Литмир - Электронная Библиотека
Содержание  
A
A

— Что здесь происходит? — тихий мужской голос останавливает ее намерение. — Вы кто?

— Жена ее бывшего кобеля! — без стеснения выплевывает этому охраннику в лицо. — Артем — мой муж и отец моей дочери! — снова орет на меня. — Запомнила, мразь?

— Да, — глотая слезы, не поднимая головы, шепчу. — Извините…

— Вам пора…

Краем глаза замечаю, как этот Слава, по-прежнему не вынимая левой руки из своего кармана, берет разъяренную фурию под локоть и практически тянет на выход.

— Уходите!

— Ты еще кто такой?

— Уходите, пожалуйста.

— Дрянь!
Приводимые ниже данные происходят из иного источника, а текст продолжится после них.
/-- Writes a setpoint on an output's AVSBus, unless the bus takes only reads or P3 has not begun (R545). -/
def writeRail (k mv : Nat) (s : State) : State :=
  if (railAt s k).readOnly || s.boot.phase < 3 then s
  else emit (.avs k mv) (modRail k (fun r => { r with setpoint := mv }) s)

/-- Notes the lowest CPM margin that a loop has seen, and forgets those older than 1 s. -/
def noteMargin (k : Nat) (margin : Int) (s : State) : State :=
  modRail k (fun r => { r with margins := (r.margins.filter fun e => s.ns < e.1 + second) ++ [(s.ns, margin)] }) s

/-- Whether a Mangle's guard has acted within the last 10 ms (R467). -/
def guardRecent (s : State) (m : Nat) : Bool :=
  let g := s.power.guards.getD m {}
  g.on || (g.last.any fun t => s.ns < t + 10000000) || g.acts.any fun t => s.ns < t + 10000000

/-- AVS_STEP (R464, R467): a loop steps its rail up on a margin below its target, or down. `margin`: the lowest CPM margin, mV. -/
def execAvsStep (rail : Nat) (up : Bool) (margin : Int) (s : State) : Answer :=
  if 6 ≤ rail then .refused (.noSuchObject "adaptive output")
  else
    let s := noteMargin rail margin s
    let r := railAt s rail
    let low := if rail < 4 then 620 else 600
    if up then
      .next (if 850 ≤ r.setpoint then
        raiseLimited 0x0C06 rail second (fun _ s => raise 0x0C06 (railDie rail) 3 (railDie rail) r.setpoint (natOfInt 32 margin) s) s
      else writeRail rail (min 850 (r.setpoint + 5)) s)
    else if r.setpoint ≤ low || (r.lastDown.any fun t => s.ns < t + 1000000) || (4 ≤ rail && guardRecent s (rail - 4)) then .next s
    else .next (modRail rail (fun r => { r with lastDown := some s.ns }) (writeRail rail (max low (r.setpoint - 5)) s))

/-- HALL_MARGIN (R465): a CPM of a Hall is below its emergency level. -/
def execHallMargin (hall : Nat) (margin : Int) (s : State) : Answer :=
  guard (hall < 4) "Hall"
    (raise 0x0C07 (hallDie hall) 4 (hallDie hall) (natOfInt 32 margin) 0
      (modRail hall (fun r => { r with emergency := some s.ns }) (writeRail hall 850 (noteMargin hall margin s))))

/-- Changes a frequency guard. -/
def modGuard (m : Nat) (g : Guard → Guard) (s : State) : State :=
  modPower (fun p => { p with guards := p.guards.set m (g (p.guards.getD m {})) }) s

/-- A guard that has held for more than 1 ms without a break makes the voltage loop of its Mangle step up at once (R467). -/
def pushVoltage (m : Nat) (s : State) : State :=
  let g := s.power.guards.getD m {}
  if g.on && !g.pushed && g.since + 1000000 < s.ns then
    modGuard m (fun g => { g with pushed := true }) (writeRail (4 + m) (min 850 ((railAt s (4 + m)).setpoint + 5)) s)
  else s

/-- FREQUENCY_GUARD (R466): the guard of a Mangle acts. -/
def execFrequencyGuard (mangle : Nat) (s : State) : Answer :=
  guard (mangle < 2) "Mangle"
    (if (s.power.guards.getD mangle {}).on then s
    else modGuard mangle (fun g => { g with
      on := true, since := s.ns, pushed := false, acts := (g.acts.filter fun t => s.ns < t + second) ++ [s.ns] }) s)

/-- FREQUENCY_GUARD_RELEASE (R466): every margin has been above the guard level for 1 µs, so no sooner after the guard acted. -/
def execFrequencyGuardRelease (mangle : Nat) (s : State) : Answer :=
  guard (mangle < 2) "Mangle"
    (let g := s.power.guards.getD mangle {}
    if g.on && g.since + 1000 ≤ s.ns then modGuard mangle (fun g => { g with on := false, last := some s.ns }) (pushVoltage mangle s) else s)

/-- AVS_BUS_POLL (R545): a read of voltage (mV) and current (mA); the third without a valid response in a row is a fault, and
the regulator of a bus that takes no writes goes to 0.85 V. -/
def execAvsBusPoll (k : Nat) (response : Option (Nat × Nat)) (s : State) : Answer :=
  if 6 ≤ k then .refused (.noSuchObject "AVSBus")
  else
    match response with
    | some (mv, ma) => .next (modRail k (fun r => { r with mv, ma, errors := 0 }) s)
    | none =>
      let r := railAt s k
      if r.errors = 2 && !r.readOnly then
        .next (raiseLead 0x0C10 5 k r.mv 0 (modRail k (fun r => { r with errors := 3, readOnly := true, setpoint := 850 }) s))
      else .next (modRail k (fun r => { r with errors := min 3 (r.errors + 1) }) s)

/-! ## Commands (Tables 19.8 to 19.12) -/

/-- POWER_READ: what it admits. -/
def opPowerRead : OpSpec := { opcode := 0x0C00, observer := true, lengths := fun n => n = 0, reads := true }

/-- Voltage and current of each rail; `analog` gives those of VEIC, VPIC, VCELLAR and VIO, which the part measures itself (R546). -/
def railReadings (s : State) (analog : List (Nat × Nat)) : List (Nat × Nat) :=
  (List.range 6).map (fun k => ((railAt s k).mv, (railAt s k).ma)) ++ (List.range 4).map fun i => analog.getD i (0, 0)

/-- POWER_READ (Table 19.8). (DEDUCED, log 54.) -/
def execPowerRead (q : Request) (analog : List (Nat × Nat)) (s : State) : Answer :=
  runCommand opPowerRead (.powerRead q analog) q anyBlock (fun _ s =>
    let rs := railReadings s analog
    let mw (r : Nat × Nat) : Nat := r.1 * r.2 / 1000
    .ok (beBytes 4 (rs.map mw).sum ++ beBytes 4 s.power.avg ++ beBytes 2 s.power.cap ++ beBytes 1 s.power.sCap ++
      beBytes 1 (b2n s.power.unmet) ++ zeros 4 ++ (List.range 10).flatMap fun k =>
        let r := rs.getD k (0, 0)
        beBytes 1 k ++ zeros 1 ++ beBytes 2 r.1 ++ beBytes 4 r.2 ++ beBytes 4 (mw r)) s) s

/-- A temperature field; none reads 0x8000. -/
def tempField (t : Option Int) : Bytes := beBytes 2 (match t with | none => 0x8000 | some t => natOfInt 16 t)

/-- Whether a die is in service (Table 1.7). -/
def dieServes (s : State) (d : Nat) : Bool := (dieAt s d).state = 1 || (dieAt s d).state = 2

/-- THERMAL_READ: what it admits. -/
def opThermalRead : OpSpec := { opcode := 0x0C01, observer := true, lengths := fun n => n = 0, reads := true }

/-- The record of a die in THERMAL_READ. -/
def thermalRecord (s : State) (d : Nat) : Bytes :=
  let z := zoneAt s d
  if !dieServes s d then beBytes 1 d ++ zeros 3 ++ tempField none ++ tempField none
  else
    beBytes 1 d ++ beBytes 1 z.level ++
    beBytes 1 (b2n (z.bad ≠ []) + 2 * b2n (decide (sensorsOf d ≤ z.bad.length)) + 4 * b2n z.trip.isSome) ++
    beBytes 1 (sensorsOf d - z.bad.length) ++ tempField z.reading ++ tempField z.highest

/-- THERMAL_READ (Table 19.9). -/
def execThermalRead (q : Request) (s : State) : Answer :=
  runCommand opThermalRead (.thermalRead q) q anyBlock (fun _ s => .ok ((List.range 40).flatMap (thermalRecord s)) s) s

/-- The highest SHUTDOWN threshold of a zone class (Table 19.3). -/
def maxShutdown (c : Nat) : Nat := [110, 110, 110, 103, 105, 90].getD c 0

/-- THERMAL_LIMITS_SET: what it admits. -/
def opThermalLimitsSet : OpSpec := { opcode := 0x0C02, lengths := fun n => n = 4 }

/-- THERMAL_LIMITS_SET (Table 19.10): loaded at once, and stored. -/
def execThermalLimitsSet (q : Request) (s : State) : Answer :=
  runCommand opThermalLimitsSet (.thermalLimitsSet q) q anyBlock (fun _ s =>
    let p := q.params
    let z := u8 p 0
    let a := u8 p 1
    let b := u8 p 2
    let c := u8 p 3
    withChecks [chk (5 < z) (badParam 3 0), (a < 40, badParam 4 1), (b < 40, badParam 4 2), (c < 40, badParam 4 3),
        (b < a + 3, badParam 6 1), (c < b + 3, badParam 6 2), (maxShutdown z < c, badParam 6 3)] s fun s =>
      let s := modPower (fun w => { w with limits := w.limits.set z (a, b, c) }) s
      if storeUp s then .wait (.store s.nv.nextId) (nvQueue { id := 0, effect := .limits z p } s)
      else .reply 0x0E 0x80 0 [] s) s

/-- POWER_CAP_SET: what it admits. -/
def opPowerCapSet : OpSpec := { opcode := 0x0C03, lengths := fun n => n = 4 }

/-- POWER_CAP_SET (Table 19.11). -/
def execPowerCapSet (q : Request) (s : State) : Answer :=
  runCommand opPowerCapSet (.powerCapSet q) q anyBlock (fun _ s =>
    let w := u16 q.params 0
    withChecks [chk (w < 1100 || 1600 < w) (badParam 4 0)] s fun s => .ok [] (modPower (fun p => { p with cap := w }) s)) s

/-- The lowest CPM margin of the last 1 s; with none seen the manual gives no value (DESIGN CHOICE, log 2). -/
def lowestMargin (k : Nat) (s : State) : Bytes × State :=
  match ((railAt s k).margins.filter fun e => s.ns < e.1 + second).map (·.2) with
  | [] => let d := draw 65536 s; (beBytes 2 d.1, d.2)
  | t :: l => (beBytes 2 (natOfInt 16 (l.foldl min t)), s)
На чужих мужиков лезешь? Отольются тебе слезы всех обманутых женщин. Он мой! — орет куда-то вверх, словно своим ором наслаждается. — Отпусти меня! Пусти, сказала!

Слава резко убирает свою руку и пятится назад от вопящей и бьющейся в истерике бабы. Спокойно ждет, пока она уберется из помещения, а затем развернувшись, почти бегом направляется ко мне, с безобразно раскрытым ртом, сползающей по бездушной и холодной стене.

— Даша, что с тобой? Даша…

— Не трогай меня, — выставляю руку, безопасно огораживая себя, опускаю голову и под нос себе одно и то же бормочу. — Не подходи, не приближайся, не смей. Стой, где стоишь! Не трогай…

Глава 3

Смирновы…

Даша

Во всем, что со мной происходит, виновата, без сомнений, только я сама. Не хотелось бы именно сейчас перекладывать ответственность на кого-нибудь другого, тем более что ни к чему хорошему излишняя жертвенность сложившегося положения гарантированно не приведет, зато кусать себя я буду больше, сильнее и даже изощреннее. Противоположный по предполагаемому действию произойдет эффект.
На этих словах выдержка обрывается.